I stopped in to the outlet this morning and everything was 50% so I picked up a couple OCBDs and a tie bar.

Brian


----------



## Walter Denton (Sep 11, 2011)

Picked up two Traditional fit OCBDs for myself and two slim fit for my son. We mixed shirt styles for the 40% off. Also purchased a pair of shearling lined slippers. I can't wait to keep my feet warm around the house!


----------



## Orsini (Apr 24, 2007)

I used the corporate card on a sale item today and it seemed to be good for an additional $10.94 off...


----------



## Brio1 (May 13, 2010)

Danny said:


> As we've discussed many times on this forum, the intent of the corporate card is for a 15% discount on regular priced items, so generally speaking it never applies to sale pricing. In fact, often it will nullify sale pricing if you enter the corporate card number during checkout.

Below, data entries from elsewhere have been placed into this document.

/-! ### Cascade (R200 to R202) -/

def confPeers (d : Dev) (c : Nat) : List Part := (confParts d c).filter Part.peer
/-- A payload is complete: packets from index 0 to the last one. -/
def payloadDone (ps : List CascPkt) : Bool :=
  match ps.find? CascPkt.last with
  | none => false
  | some l => (List.range (l.index + 1)).all fun i => ps.any fun p => p.index == i
def payloadOf (d : Dev) (part block : Nat) : List CascPkt := d.aud.casc.filter fun p => p.part == part && p.block == block
/-- The members of a peer's payload of block `b` (its stride count's low word), or silence where it is not complete. -/
def peerMembers (c : Conf) (b : Nat) (d : Dev) (p : Part) : Dev × List Contrib :=
  let ps := payloadOf d p.handle (b % 2 ^ 32)
  if !payloadDone ps then
    (raise (cnt d (AUD c.home + 0x210) 1)
      (evTo (evUnit (audUnit c.home) 0x402 1 [(4, c.handle), (4, p.handle), (4, b)]) c.fn), [])
  else
    let ms := (List.range 3).flatMap fun i => ((ps.find? fun q => q.index == i).map CascPkt.members).getD []
    let n := p.peerMax + 1
    let d := if ms.length ≤ n then d
      else raise d (evTo (evUnit (audUnit c.home) 0x404 1 [(4, c.handle), (4, p.handle), (2, ms.length - n)]) c.fn)
    (d, (ms.take n).map fun m => (p.handle, m.1, m.2))
/-- The packets of a payload are freed. -/
def freePayloads (d : Dev) (f : CascPkt → Bool) : Dev :=
  let gone := d.aud.casc.filter f
  gone.foldl (fun d p => releaseMPkt d p.held) { d with aud := { d.aud with casc := d.aud.casc.filter fun p => !f p } }
/-- The pot that a cascaded conference sums with its own contributions of block `n` at hand: the block, its contributions
and pot, and the device with the payloads used and freed. A block from before the conference has no loop-back copy: its
pot is silence. (DEDUCED, log entry 114.) -/
def cascadePot (d : Dev) (c : Conf) (b : Nat) : Dev × List Contrib × List Int :=
  match c.own.find? fun o => o.1 == b with
  | none => (d, [], silence)
  | some o =>
    let r := (confPeers d c.handle).foldl (fun (r : Dev × List Contrib) p =>
      let x := peerMembers c b r.1 p
      (x.1, r.2 ++ x.2)) (d, [])
    let cs := o.2 ++ r.2
    let pot := sumBlocks (cs.map fun x => x.2.2)
    let d := modConf r.1 c.handle fun x =>
      { x with crcs := (x.crcs ++ [(b, potCrc pot)]).drop (x.crcs.length - 15), own := x.own.filter fun o => decide (b < o.1) }
    let peers := (confPeers d c.handle).map Part.handle
    (freePayloads d fun p => peers.contains p.part && decide (sdiff (wd p.block) (wd b) ≤ 0), o.2, pot)
/-- A payload of block `n` goes to every peer by its cascade leg, with the check of the pot of block `b`. -/
def sendPayload (d : Dev) (c : Conf) (n b crc : Nat) (cs : List Contrib) : Dev :=
  let ms := ((cs.map fun x => (x.2.1, x.2.2)).mergeSort fun a b => decide (a.1 ≤ b.1))
  let pkts := payloadPackets 3 0 (n % 2 ^ 32) (b % 2 ^ 32) crc ms
  let head : List Byte := [0x80, 0x60, 0, 0] ++ beBytes (40 * n) 4 ++ [0, 0, 0, 0]
  let legs := d.fwd.legs.filter fun l => l.out && l.media == 2 && (confPeers d c.handle).any fun p => p.handle == l.part
  { d with fwd := { d.fwd with inq := d.fwd.inq ++ legs.flatMap fun l => pkts.map fun k =>
    { src := l.handle, bytes := head ++ k, pic := 40 * n % 2 ^ 32 } } }
/-- CASCADE_PAYLOAD: a packet from a peer. (DEDUCED, log entry 114.) -/
def cascadePayload (d : Dev) (part : Nat) : Dev :=
  match d.aud.cascq.find? fun x => x.1 == part with
  | none => d
  | some (_, k) =>
    let d := { d with aud := { d.aud with cascq := d.aud.cascq.filter fun x => x != (part, k) } }
    match findPart d part, (findPart d part).bind fun p => findConf d p.conf, findMPkt d k with
    | some p, some c, some m =>
      let b := m.pkt.bytes
      let y := b.drop (payloadAt (b.map BitVec.toNat))
      let count := (nth y 1 0).toNat % 16
      let block := beNat (slice y 4 4)
      let check := beNat (slice y 8 4)
      let bad := nth y 0 0 != 1 || decide (8 < count) || decide (y.length < 16 + 124 * count)
      let late := decide ((c.delay : Int) + 1 ≤ sdiff (strideW d) (wd block))
      if bad || late then releaseMPkt d k
      else
        let q : CascPkt := { part := part, block := block, index := (nth y 2 0).toNat, last := (nth y 1 0).toNat.testBit 7,
                             members := readMembers count (y.drop 16), held := k }
        let d := { d with aud := { d.aud with casc := d.aud.casc ++ [q] } }
        let mine := (c.crcs.find? fun x => x.1 % 2 ^ 32 == check).map Prod.snd
        if payloadDone (payloadOf d part block) && mine.any fun x => x != beNat (slice y 12 4) then
          raise (cnt d (AUD c.home + 0x214) 1)
            (evTo (evUnit (audUnit c.home) 0x403 2 [(4, c.handle), (4, p.handle), (4, check)]) c.fn)
        else d
    | _, _, _ => releaseMPkt d k
def execCascadePayload (part : Nat) (s : State) : Host.Outcome State Fault Refusal := onDev (fun d => cascadePayload d part) s

/-! ### The craft port's part (R206) -/

/-- The microphone gives sound: a headset's, with no button, no microphone fault. -/
def micLive (d : Dev) : Bool :=
  let acc := getF d CFT 12 3
  running d ⟨13, 0xFF, 0⟩ && (acc == 2 || acc == 3) && getB d CFT 9 && d.aud.craft.quiet == 0 &&
    !(d.aud.craft.faults.any fun f => f.1 == 1 || f.1 == 4)
/-- The craft contribution of the block just captured, where the port talks to the conference. -/
def craftTalk (d : Dev) (env : BoundaryEnv) (c : Conf) (co : Coef) : Dev × List Contrib :=
  match d.aud.craft.cfg with
  | none => (d, [])
  | some g =>
    if g.conf != c.handle || !g.talk then (d, [])
    else
      let r := biquad co d.aud.craft.hist (if micLive d then block40 env.mic else silence)
      ({ d with aud := { d.aud with craft := { d.aud.craft with hist := r.2 } } }, [(0, g.tag, gainBlock g.talkGain r.1)])
/-- The craft mix of a pot goes to the converter in the next stride. -/
def craftListen (d : Dev) (c : Conf) (pot : List Int) (cs : List Contrib) : Dev :=
  match d.aud.craft.cfg with
  | none => d
  | some g =>
    if g.conf != c.handle || !g.listen then d
    else
      let r := limitMix d c.home true g.listenGain d.aud.craft.lim (subBlock pot (own 0 cs))
      let d := { d with aud := { d.aud with craft := { d.aud.craft with lim := r.1, play := r.2.1 } } }
      if r.2.2 then cnt d (AUD c.home + 0x208) 1 else d

/-! ### One boundary (R198) -/

/-- A group change that has reached a multiple of both frame lengths (R187). -/
def changeGroup (k : SelCfg) (p : Part) : Part :=
  match p.nextGroup with
  | none => p
  | some g =>
    if k.now % frameOf k p.group = 0 && k.now % frameOf k g = 0 then
      { p with group := g, nextGroup := none,
               pers := match p.hand with
                 | some (j, k') => if g = 0 then [] else (p.pers.filter fun x => x.2.any fun e => decide (e ≤ k.now)) ++ [(max j k.now, k')]
                 | none => [] }
    else p
/-- Parameter changes of a conference. -/
def applyChanges (d : Dev) (c : Conf) (k : SelCfg) : Dev :=
  { d with aud :=
    { d.aud with
      parts := d.aud.parts.map fun p => if p.conf == c.handle then changeGroup k (applySets p) else p
      streams := d.aud.streams.map fun s =>
        if s.conf != c.handle then s
        else
          let s := { s with gain := s.nextGain.getD s.gain, nextGain := none }
          if k.now % s.frame = 0 then { s with bitrate := s.nextRate.getD s.bitrate, nextRate := none } else s } }
/-- The 95th percentile of a list by nearest rank, 0 of an empty one. (DEDUCED, log entry 110.) -/
def percentile95 (xs : List Int) : Int := nth (xs.mergeSort fun a b => decide (a ≤ b)) (ceilDiv (95 * xs.length) 100 - 1) 0
/-- The delay that the library adapts toward (R415): the 95th percentile of arrival lateness over the last 2 s, plus one codec
frame. -/
def delayGoal (now : Nat) (p : Part) : Nat :=
  let xs := (p.late.filter fun x => decide (now < x.1 + 2400)).map Prod.snd
  clamp p.jbMin p.jbMax (percentile95 xs + p.frame).toNat
/-- The library's part in the stride just ended: playout delays, which it moves toward their goals by steps of its own, and levels of
blocks without the extension. (DEDUCED, log entry 110.) -/
def libraryStep (env : BoundaryEnv) (k : SelCfg) (p : Part) : Part :=
  let goal := delayGoal k.now p
  let p := match (env.delays.find? fun x => x.1 == p.handle).map Prod.snd with
    | some n => if p.peer || p.late.isEmpty || k.floor * 256 ≤ p.level then p
      else { p with delay := clamp (min p.delay goal) (max p.delay goal) n }
    | none => p
  let p := if !p.levelExt && p.decoded && p.written then { p with vLevel := rmsLevel (decodedBlock env p) } else p
  { p with jb := p.jb.filter fun x => decide (k.now ≤ x.1) }
/-- Report the hand's changes. -/
def handEvents (d : Dev) (c : Conf) (es : List HandEv) : Dev :=
  es.foldl (fun d e =>
    let d := cnt d (AUD c.home + 0x20C) 1
    if c.handEv then
      raise d (evTo (evUnit (audUnit c.home) 0x400 0 [(4, c.handle), (4, e.part), (1, e.join.toNat), (4, e.block)]) c.fn)
    else d) d
/-- The participant is decoded in the stride that starts now; `was` is whether the last boundary made it a candidate
(R189). (DEDUCED, log entry 170.) -/
def startDecoding (k : SelCfg) (was : Bool) (p : Part) : Part :=
  let on := !p.peer && (member p || was || p.always || !p.levelExt)
  if !on then { p with decoded := false, decodeFrom := none, written := false }
  else if p.decoded then { p with written := false }
  else { p with decoded := true, decodeFrom := some k.now, written := false, hist := (0, 0, 0, 0) }
/-- A decode card of the stride (R189). -/
def decodeCard (c : Conf) (d : Dev) (p : Part) : Dev :=
  if !p.decoded then d
  else fwCard d { slot := 0, seq := 0, cls := 0, exec := 1, quarter := c.home, deadline := strideW d, flow := p.handle, fn := p.fn,
                  source := .firmware, owner := p.handle, work := .audioDecode p.handle } false
/-- Replace the participants of a conference. -/
def putParts (d : Dev) (ps : List Part) : Dev :=
  { d with aud := { d.aud with parts := d.aud.parts.map fun x => (ps.find? fun p => p.handle == x.handle).getD x } }
/-- The mixing unit's boundary for one conference: stride `now` has begun, block now − 1 is complete. -/
def confBoundary (env : BoundaryEnv) (d : Dev) (h : Nat) : Dev :=
  match findConf d h with
  | none => d
  | some c =>
    let k := selCfg d c
    let n := k.now - 1
    let d := applyChanges d c k
    let was := (confParts d h).map fun p => (p.handle, p.cand)
    let sel := selectHand k ((confParts d h).map fun p => updateLevel k (libraryStep env k p))
    let d := handEvents d c sel.2
    let co := coefOf d c.home c.hpf
    let fs := sel.1.map fun p => (filterPart env co p)
    let d := blockErrors env d c.home (fs.map Prod.fst)
    let inPot := fs.filter fun f => contributes n f.1
    let d := cnt d (AUD c.home + 0x204) (inPot.filter fun f => !f.1.written).length
    let cs : List Contrib := inPot.map fun f => (f.1.handle, f.1.tag, contribution n f.1 f.2)
    let d := putParts d (fs.map Prod.fst)
    let t := craftTalk d env c co
    let d := t.1
    let cs := cs ++ t.2
    let r : Dev × List Contrib × List Int × Nat :=
      if c.delay = 0 then (d, cs, sumBlocks (cs.map fun x => x.2.2), n)
      else
        let d := modConf d h fun x => { x with own := x.own ++ [(n, cs)] }
        let c := (findConf d h).getD c
        let b := n - c.delay
        let x := cascadePot d c b
        (sendPayload x.1 c n b (potCrc x.2.2) cs, x.2.1, x.2.2, b)
    let d := r.1
    let d := ((confParts d h).map Part.handle).foldl (personalMix c r.2.2.2 r.2.2.1 r.2.1) d
    let d := ((confStreams d h).map AStream.handle).foldl (groupMix c r.2.2.2 r.2.2.1) d
    let d := craftListen d c r.2.2.1 r.2.1
    let ps := (confParts d h).map fun p =>
      let p := { p with hand := if p.hand.any fun x => x.2.any fun k => decide (k ≤ n + 1) then none else p.hand }
      startDecoding k ((was.find? fun w => w.1 == p.handle).any Prod.snd) p
    let d := putParts d ps
    ps.foldl (decodeCard c) d
/-- The mixing units of the quarters at a boundary. -/
def audioBoundary (env : BoundaryEnv) (d : Dev) : Dev :=
  (d.aud.confs.map Conf.handle).foldl (fun d h => match findConf d h with
    | some c => if running d (audUnit c.home) then confBoundary env d h else d
    | none => d) d

/-- AUDIO_MIX_DONE (R198): the waiting encode cards of a quarter are released, the processing time is kept. -/
def audioMixDone (d : Dev) (q us : Nat) : Dev :=
  let w := d.aud.waiting.filter fun x => x.1 == q
  if w.isEmpty || halted d then d
  else
    let d := { d with aud := { d.aud with waiting := d.aud.waiting.filter fun x => x.1 != q } }
    let d := maxReg d (AUD q + 0x218) (min us 65535)
    w.foldl (fun d x => match findCard d x.2 with
      | some c => if c.state == .waiting && c.counter != 0 then runTasks (putCard d { c with counter := 0 }) [.release c.slot] else d
      | none => d) d
def execAudioMixDone (q : Fin 4) (us : Nat) (s : State) : Host.Outcome State Fault Refusal := onDev (fun d => audioMixDone d q.val us) s

/-! ### Releases and queries -/

/-- The participant or stream is gone; what it held returns. -/
def releasePart (d : Dev) (h : Nat) : Dev :=
  let d := freePayloads d fun p => p.part == h
  let gone := d.aud.cascq.filter fun x => x.1 == h
  let d := gone.foldl (fun d x => releaseMPkt d x.2) { d with aud := { d.aud with cascq := d.aud.cascq.filter fun x => x.1 != h } }
  dropRecord { d with aud := { d.aud with parts := d.aud.parts.filter fun p => p.handle != h } } h
def releaseStream (d : Dev) (h : Nat) : Dev :=
  dropRecord { d with aud := { d.aud with streams := d.aud.streams.filter fun s => s.handle != h } } h
/-- A released conference's craft attachment ends with it. -/
def releaseConf (d : Dev) (h : Nat) : Dev :=
  let cr := d.aud.craft
  let mine (g : Option CraftCfg) : Bool := g.any fun x => x.conf == h
  { d with aud := { d.aud with confs := d.aud.confs.filter fun c => c.handle != h
                               craft := { cr with cfg := if mine cr.cfg then none else cr.cfg
                                                  play := if mine cr.cfg then [] else cr.play
                                                  next := if cr.next.any mine then none else cr.next } } }
/-- A stream that a participant names cannot be released (R188). -/
def streamNamed (d : Dev) (h : Nat) : Bool := d.aud.parts.any fun p => p.group == h || p.nextGroup == some h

Did you receive my pm regarding the O'Connell's Shetland, Danny? Thanks.


----------



## Patrick06790 (Apr 10, 2005)

I accompanied my attorney, Thos., to the Connecticut Ave. store in Washington, right around noon. 

Thos. recently came to the conclusion he doesn't dress very well, which is a little like the Atlantic Ocean deciding it's wet and salty.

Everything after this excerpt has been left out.